I stammered something and his car pulled away. I wish I could report a more engaging exchange, but that's what it was.

As the Vietnam War intensified in violence, I was aghast at the senseless and cruelty of this conflict. With a few friends I went to Washington to march in protest. It was a balmy day in November 1968, an unforgettable experience. Later, in Scarsdale, in the rain, I picketed outside a church where Dean Rusk, Lyndon Johnson's Secretary of State, was to receive an award. Among the invited guests were my sister and brother-in-law. I waved to them as they went inside.

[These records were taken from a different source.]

/-- Settles O32: by what each command can do when it answers, cell by cell. -/
theorem commandsLeaveTheRestAlone : Obligations.CommandsLeaveTheRestAlone := by
  refine ⟨fun i s t hi he => ⟨exec_sameInputs he, fun hb => ?_, ?_⟩, fun b s t he => ?_⟩
  · cases (exec_of_busy hi hb).symm.trans he
    rfl
  · cases i with
    | init => simp
    | update b =>
      rcases execUpdate_cases he with ⟨-, rfl⟩ | ⟨-, -, rfl⟩ | ⟨-, -, -, rfl⟩ | ⟨-, -, n, l, -, -, -, rfl⟩ <;> simp
    | finalize =>
      rcases execFinalize_cases he with ⟨-, rfl⟩ | ⟨-, -, rfl⟩ | ⟨-, -, rfl⟩ <;> simp [ReadsSame]
    | rddigest j => simp [execRddigest_toCells he, ReadsSame]
    | _ => cases hi
  · rcases execUpdate_cases he with ⟨hb, rfl⟩ | ⟨-, -, rfl⟩ | ⟨-, -, -, rfl⟩ | ⟨-, -, n, l, hn, -, -, rfl⟩
    · exact ⟨fun _ _ => rfl, fun _ _ hr => absurd (hb.symm.trans hr) (by decide), fun _ _ => rfl⟩
    · exact ⟨fun _ _ => rfl, fun _ _ _ hok => absurd (List.cons.inj hok).1 (by decide), fun _ _ => rfl⟩
    · exact ⟨fun _ _ => rfl, fun _ _ _ hok => absurd (List.cons.inj hok).1 (by decide), fun _ _ => rfl⟩
    · refine ⟨fun a ha => Store.read_write_ne _ b (ha n hn), fun n' hn' _ _ => ?_, fun hnok => absurd rfl hnok⟩
      cases hn.symm.trans hn'
      exact Store.read_write_same _ _ b

end Sys2Proof.Proofs
end

section
/-! A command that waits at a busy core (40_commands.md R90): no micro-operation reads the host's moves, and the
statement. -/

namespace Sys2Proof.Machine

variable {s t : State} {i : Instr}

theorem State.advance_withHost (k : BitVec 6) (p : Phase) (ms : List HostMove) :
    { s with host := ms }.advance k p = { s.advance k p with host := ms } := by
  unfold State.advance
  split <;> rfl

/-- A micro-operation goes on in the same way whatever the host's moves are. -/
theorem exec_withHost (hi : i.isCommand = false) (he : exec i s = .next t) (ms : List HostMove) :
    exec i { s with host := ms } = .next { t with host := ms } := by
  cases i with
  | init | update b | finalize | rddigest j => cases hi
  | blkgoAbsorb =>
    obtain ⟨hen, rfl⟩ := execBlkgoAbsorb_cases he
    exact whenEnabled_of hen
  | blkgoPad =>
    obtain ⟨hen, rfl⟩ := execBlkgoPad_cases he
    exact whenEnabled_of hen
  | padmark =>
    obtain ⟨hen, n, hn, rfl⟩ := execPadmark_cases he
    exact whenEnabled_eq_next.2 ⟨hen, need_eq_next.2 ⟨n, hn, rfl⟩⟩
  | padzero =>
    obtain ⟨hen, n, hn, rfl⟩ := execPadzero_cases he
    exact whenEnabled_eq_next.2 ⟨hen, need_eq_next.2 ⟨n, hn, rfl⟩⟩
  | padlenFirst =>
    obtain ⟨hen, n, l, hn, hl, rfl⟩ := execPadlenFirst_cases he
    exact whenEnabled_eq_next.2 ⟨hen, need_eq_next.2 ⟨n, hn, need_eq_next.2 ⟨l, hl, rfl⟩⟩⟩
  | padlenNext =>
    obtain ⟨hen, n, l, hn, hl, rfl⟩ := execPadlenNext_cases he
    exact whenEnabled_eq_next.2 ⟨hen, need_eq_next.2 ⟨n, hn, need_eq_next.2 ⟨l, hl, rfl⟩⟩⟩
  | wload =>
    obtain ⟨hen, k, x, hk, hx, rfl⟩ := execWload_cases he
    exact whenEnabled_eq_next.2 ⟨hen, need_eq_next.2 ⟨k, hk, need_eq_next.2 ⟨x, hx, rfl⟩⟩⟩
  | wexp =>
    obtain ⟨hen, k, w16, w15, w7, w2, hk, h16, h15, h7, h2, rfl⟩ := execWexp_cases he
    rw [← State.advance_withHost]
    exact whenEnabled_eq_next.2 ⟨hen, need_eq_next.2 ⟨k, hk, need_eq_next.2 ⟨w16, h16, need_eq_next.2 ⟨w15, h15,
      need_eq_next.2 ⟨w7, h7, need_eq_next.2 ⟨w2, h2, rfl⟩⟩⟩⟩⟩⟩
  | vload =>
    obtain ⟨hen, hs, hh, rfl⟩ := execVload_cases he
    exact whenEnabled_eq_next.2 ⟨hen, need_eq_next.2 ⟨hs, hh, rfl⟩⟩
  | round =>
    obtain ⟨hen, k, vs, x, hk, hv, hx, rfl⟩ := execRound_cases he
    rw [← State.advance_withHost]
    exact whenEnabled_eq_next.2 ⟨hen, need_eq_next.2 ⟨k, hk, need_eq_next.2 ⟨vs, hv, need_eq_next.2 ⟨x, hx, rfl⟩⟩⟩⟩
  | fold =>
    obtain ⟨hen, p, hs, vs, next, hp, hh, hv, hnext, rfl⟩ := execFold_cases he
    exact whenEnabled_eq_next.2 ⟨hen, need_eq_next.2 ⟨p, hp, need_eq_next.2 ⟨hs, hh, need_eq_next.2 ⟨vs, hv,
      by rw [hnext]; rfl⟩⟩⟩⟩

theorem isCommand_of_enabled {c : Cells} (h : c.enabled = some i) : i.isCommand = false := by
  obtain ⟨p, n, t, -, -, -, hsel⟩ := selectedWhen_of_enabled h
  exact isCommand_of_selectedWhen hsel

/-- Where reset is not asserted an enabled micro-operation is the step. -/
theorem step_of_enabled (hrst : s.resetAsserted = false) (hen : s.enabled = some i) : step s = exec i s.elapse := by
  simp [step, hrst, hen]

/-- A presented command is still there when a micro-operation has run. -/
theorem State.elapse_host_of_issue {w : CmdWord} {rest : List CmdWord} {ms : List HostMove}
    (h : s.host = .issue w rest :: ms) : s.elapse.host = s.host := by
  simp [State.elapse, h]

/-- Without its moves the host asserts no reset that it did not assert with them. -/
theorem State.resetAsserted_withoutHost (h : s.resetAsserted = false) :
    { s with host := [] }.resetAsserted = false := by
  simp_all [State.resetAsserted]

end Sys2Proof.Machine

namespace Sys2Proof.Proofs

open Sys2Proof.Machine

/-- Settles O44: the step is the enabled micro-operation with or without the command, and no micro-operation reads the
host's moves. -/
theorem waitingCommandIsKept : Obligations.WaitingCommandIsKept := by
  intro s t w rest ms i hen hrst hhost hstep
  rw [step_of_enabled hrst hen] at hstep
  have hi := isCommand_of_enabled hen
  obtain ⟨-, hresp, ⟨hkept, -⟩, -⟩ := microOpsLeaveTheRestAlone i _ t hi hstep
  refine ⟨hkept.trans (State.elapse_host_of_issue hhost), hresp, { t with host := [] }, ?_, rfl⟩
  rw [step_of_enabled (State.resetAsserted_withoutHost hrst) hen]
  exact exec_withHost hi hstep []

end Sys2Proof.Proofs
end

section
/-! How an expansion goes on after a response and what it reports (40_commands.md R97 to R99, 60_exceptions.md R200),
and the statement. -/

namespace Sys2Proof.Machine

variable {s t : State} {w : CmdWord} {rest : List CmdWord} {ms : List HostMove}

/-- No word touches the inputs where it is accepted. -/
theorem acceptWord_sameInputs (hw : acceptWord w s = .next t) : SameInputs s t := by
  rcases acceptWord_cases hw with ⟨i, -, he⟩ | ⟨e, -, rfl⟩
  · exact exec_sameInputs he
  · exact ⟨rfl, rfl⟩

theorem isErrorRsp_iff (r : RspWord) : isErrorRsp r = true ↔ rspCode r ≠ 0 := bne_iff_ne

/-- The newest response is an error: the host goes on with what it had. -/
theorem State.resumeExpansion_host_of_error {r : RspWord} {rs : List RspWord} (hresp : s.responses = r :: rs)
    (hr : rspCode r ≠ 0) : (s.resumeExpansion rest).host = s.host := by
  have herr : s.lastIsError = true := by rw [State.lastIsError, hresp]; exact (isErrorRsp_iff r).2 hr
  cases rest with
  | nil => rfl
  | cons w ws => rw [State.resumeExpansion, if_pos herr]

/-- The newest response is OK: the next word of the expansion is presented. -/
theorem State.resumeExpansion_host_of_ok {r : RspWord} {rs : List RspWord} (hresp : s.responses = r :: rs)
    (hr : rspCode r = 0) : (s.resumeExpansion rest).host = issueAll rest ++ s.host := by
  have hok : ¬s.lastIsError = true := by rw [State.lastIsError, hresp]; exact fun h => (isErrorRsp_iff r).1 h hr
  cases rest with
  | nil => rfl
  | cons w ws => rw [State.resumeExpansion, if_neg hok]; rfl

/-- Where reset is not asserted a ready core takes the word presented and evaluates it. -/
theorem step_eq_next_of_issue (hrst : s.resetAsserted = false) (hr : s.ready = true)
    (hhost : s.host = .issue w rest :: ms) :
    step s = .next t ↔
      ∃ u, acceptWord w { s with host := ms, resetPin := s.resetPin.tail } = .next u ∧ t = u.resumeExpansion rest := by
  have hport : step s = portStep s := by simp [step, hrst, enabled_eq_none_of_ready hr, hr]
  rw [hport, portStep, hhost]
  dsimp only
  generalize acceptWord w _ = answer
  cases answer with
  | next u => simpa using eq_comm
  | fault f => simp
  | refused r => simp

/-- Outside `DONE` a ready core answers RDDIGEST out of sequence. -/
theorem execRddigest_of_phase_ne {j : Byte} (hr : s.ready = true) (hj : j.toNat < 32) (hp : s.phase ≠ .done) :
    execRddigest j s = .next (s.answerError .sequence) := by
  rw [execRddigest, whenReady_of hr, if_neg (by omega), inPhase_of_ne hp]

/-- Outside `DONE` a presented RDDIGEST is answered out of sequence, and the rest of its expansion is dropped. -/
theorem step_of_rddigest_refused {j : Byte} (hrst : s.resetAsserted = false) (hr : s.ready = true)
    (hp : s.phase ≠ .done) (hw : decodeCmd w = .ok (.rddigest j)) (hhost : s.host = .issue w rest :: ms) :
    ∃ t, step s = .next t ∧ t.host = ms ∧ t.toCells = s.toCells ∧ t.responses = 0x200 :: s.responses := by
  obtain ⟨hj, -⟩ := decodeCmd_eq_ok_iff.1 hw
  have haccept := (acceptWord_of_ok hw { s with host := ms, resetPin := s.resetPin.tail }).trans
    (execRddigest_of_phase_ne hr hj hp)
  exact ⟨_, (step_eq_next_of_issue hrst hr hhost).2 ⟨_, haccept, rfl⟩,
    State.resumeExpansion_host_of_error rfl (by decide), State.resumeExpansion_toCells .., State.resumeExpansion_responses ..⟩

/-! ### Reports -/

theorem find?_isErrorRsp_eq_none {given : List RspWord} (h : ∀ x ∈ given, rspCode x = 0) :
    given.reverse.find? isErrorRsp = none :=
  List.find?_eq_none.2 fun x hx he => (isErrorRsp_iff x).1 he (h x (List.mem_reverse.1 hx))

/-- The first error of an expansion is its report. -/
theorem expansionReport_of_error (n : Nat) {given : List RspWord} {r : RspWord} (h : ∀ x ∈ given, rspCode x = 0)
    (hr : rspCode r ≠ 0) : expansionReport n (r :: given) = .stopped r := by
  have herr : isErrorRsp r = true := (isErrorRsp_iff r).2 hr
  simp [expansionReport, List.find?_append, find?_isErrorRsp_eq_none h, herr]

theorem expansionReport_of_ok {given : List RspWord} (h : ∀ x ∈ given, rspCode x = 0) :
    expansionReport given.length given = .result (given.reverse.map rspData) := by
  simp [expansionReport, find?_isErrorRsp_eq_none h]

theorem answersSince_of_response {r : RspWord} (h : t.responses = r :: s.responses) : answersSince s t = [r] := by
  simp [answersSince, h]

end Sys2Proof.Machine

namespace Sys2Proof.Proofs

open Sys2Proof.Machine

/-- Settles O48: the host goes on by the code of the newest response, and outside `DONE` the first RDDIGEST of DIGEST is
answered out of sequence. -/
theorem expansionStopsAtFirstError : Obligations.ExpansionStopsAtFirstError := by
  refine ⟨fun s t w rest ms hrst hr hhost hstep => ?_, fun n given r => expansionReport_of_error n,
    fun given => expansionReport_of_ok, fun s ms hrst hr hp => ⟨rfl, fun hhost => ?_⟩⟩
  · obtain ⟨u, hw, rfl⟩ := (step_eq_next_of_issue hrst hr hhost).1 hstep
    obtain ⟨r, hresp, -⟩ := acceptWord_response (s := { s with host := ms, resetPin := s.resetPin.tail }) hr hw
    obtain ⟨hkept, -⟩ := acceptWord_sameInputs hw
    refine ⟨r, (State.resumeExpansion_responses ..).trans hresp,
      fun hne => (State.resumeExpansion_host_of_error hresp hne).trans hkept, fun hok => ?_⟩
    rw [State.resumeExpansion_host_of_ok hresp hok, hkept]
    cases rest <;> rfl
  · obtain ⟨t, hstep, hkept, hcells, hresp⟩ := step_of_rddigest_refused (j := 0) hrst hr hp rfl hhost
    have hreport (n : Nat) : expansionReport n [0x200] = .stopped 0x200 := expansionReport_of_error n nofun (by decide)
    have hanswer := answersSince_of_response hresp
    refine ⟨t, hstep, hkept, hcells, hanswer, ?_⟩
    rw [hanswer, hexResult, digestResult, hreport]
    exact ⟨rfl, rfl, fun m => by rw [updatesResult, hreport]; rfl⟩

end Sys2Proof.Proofs
end

section
/-! The padder (41_padder.md R111 to R116): the lengths of the padding, what each of its micro-operations writes, which
one is enabled next, and the statements about them. -/

namespace Sys2Proof.Machine

/-! ### The lengths (R111, R112) -/

/-- No smaller count of zero bytes ends 8 bytes before a multiple of 64 (R111). -/
theorem padZeros_le {len k : Nat} (h : (len + 1 + k) % 64 = 56) : padZeros len ≤ k := by
  have hmod := padZeros_mod len
  have hlt := padZeros_lt len
  omega

/-- Where the length field still fits the block of the last message bytes. -/
theorem padZeros_of_mod_le {len : Nat} (h : len % 64 ≤ 55) : padZeros len = 55 - len % 64 := by
  have hmod := padZeros_mod len
  have hlt := padZeros_lt len
  omega

/-- Where the length field goes into the next block. -/
theorem padZeros_of_le_mod {len : Nat} (h : 56 ≤ len % 64) : padZeros len = 119 - len % 64 := by
  have hmod := padZeros_mod len
  have hlt := padZeros_lt len
  omega

/-- The closed form of the length (R112). -/
theorem length_padBytes_eq_mul (m : List Byte) : (padBytes m).length = 64 * ((m.length + 8) / 64 + 1) := by
  have hlength := length_padBytes m
  have hmod := padZeros_mod m.length
  have hlt := padZeros_lt m.length
  omega

theorem length_blocks (pm : List Byte) : (blocks pm).length = pm.length / 64 := by
  rw [blocks, List.length_map, List.length_range]

/-! ### The length field (R116, 30_encoding.md R72) -/

/-- `LEN * 8` fits the 64 bits of the length field. -/
theorem toNat_lenBits (l : BitVec 61) : (lenBits l).toNat = l.toNat * 8 := toNat_append_eq_add l 0#3

theorem toNat_lenFieldByte {n : BitVec 7} (h : 56 ≤ n.toNat) (l : BitVec 61) :
    (lenFieldByte n l).toNat = l.toNat * 8 / 2 ^ (56 - 8 * (n.toNat - 56)) % 2 ^ 8 := by
  have hat : Config.lenFieldAt ≤ n := BitVec.le_def.2 h
  rw [lenFieldByte, if_pos hat, toNat_be64, toNat_lenBits]
  rfl

/-! ### The micro-operations by what they write, and the one that is enabled next (R114 to R116) -/

variable {s : State} {c : Cells} {n : BitVec 7} {l : BitVec 61} {ps : PadStage} {t : BitVec 6} {i : Instr}

theorem toNat_cnt_succ (hlt : n.toNat < 64) : (n + 1).toNat = n.toNat + 1 := by bv_omega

I contributed to the campaign of Gene McCarthy, who was the first to oppose Johnson in the primaries. The war continued under Nixon and so did my little activities. It was discovered, during Nixon's fall from grace, that the White House had two enemy lists - an A list and a B list. Wonder of wonders, my name was on the B list. Along with Burt Lancaster.

So I never met Johnson or Nixon but I did my best to bring them tsuris.

In September 1940, I was deposited by my parents for my first year at Phillips Academy Andover. My brother, Alan, three years older than me and a senior, met us at the Andover Inn with a friend in tow - George Herbert Walker Bush. Little did I realize that, GHWB, whom I saw often on campus, would become the 41st president of the United States.

When Bill Clinton ran against GHWB, he came down to the Henry Street Settlement. I, as president of the Settlement, was there to great him, along with Iris and others. He gave me a cursory handshake but looked deep into Iris' eyes, perhaps into her iris. Luckily, she was not an intern.

Billy Boy was the last president I cavorted with. And I doubt there will be another. The country has become too damn big and I have slunk into obscurity.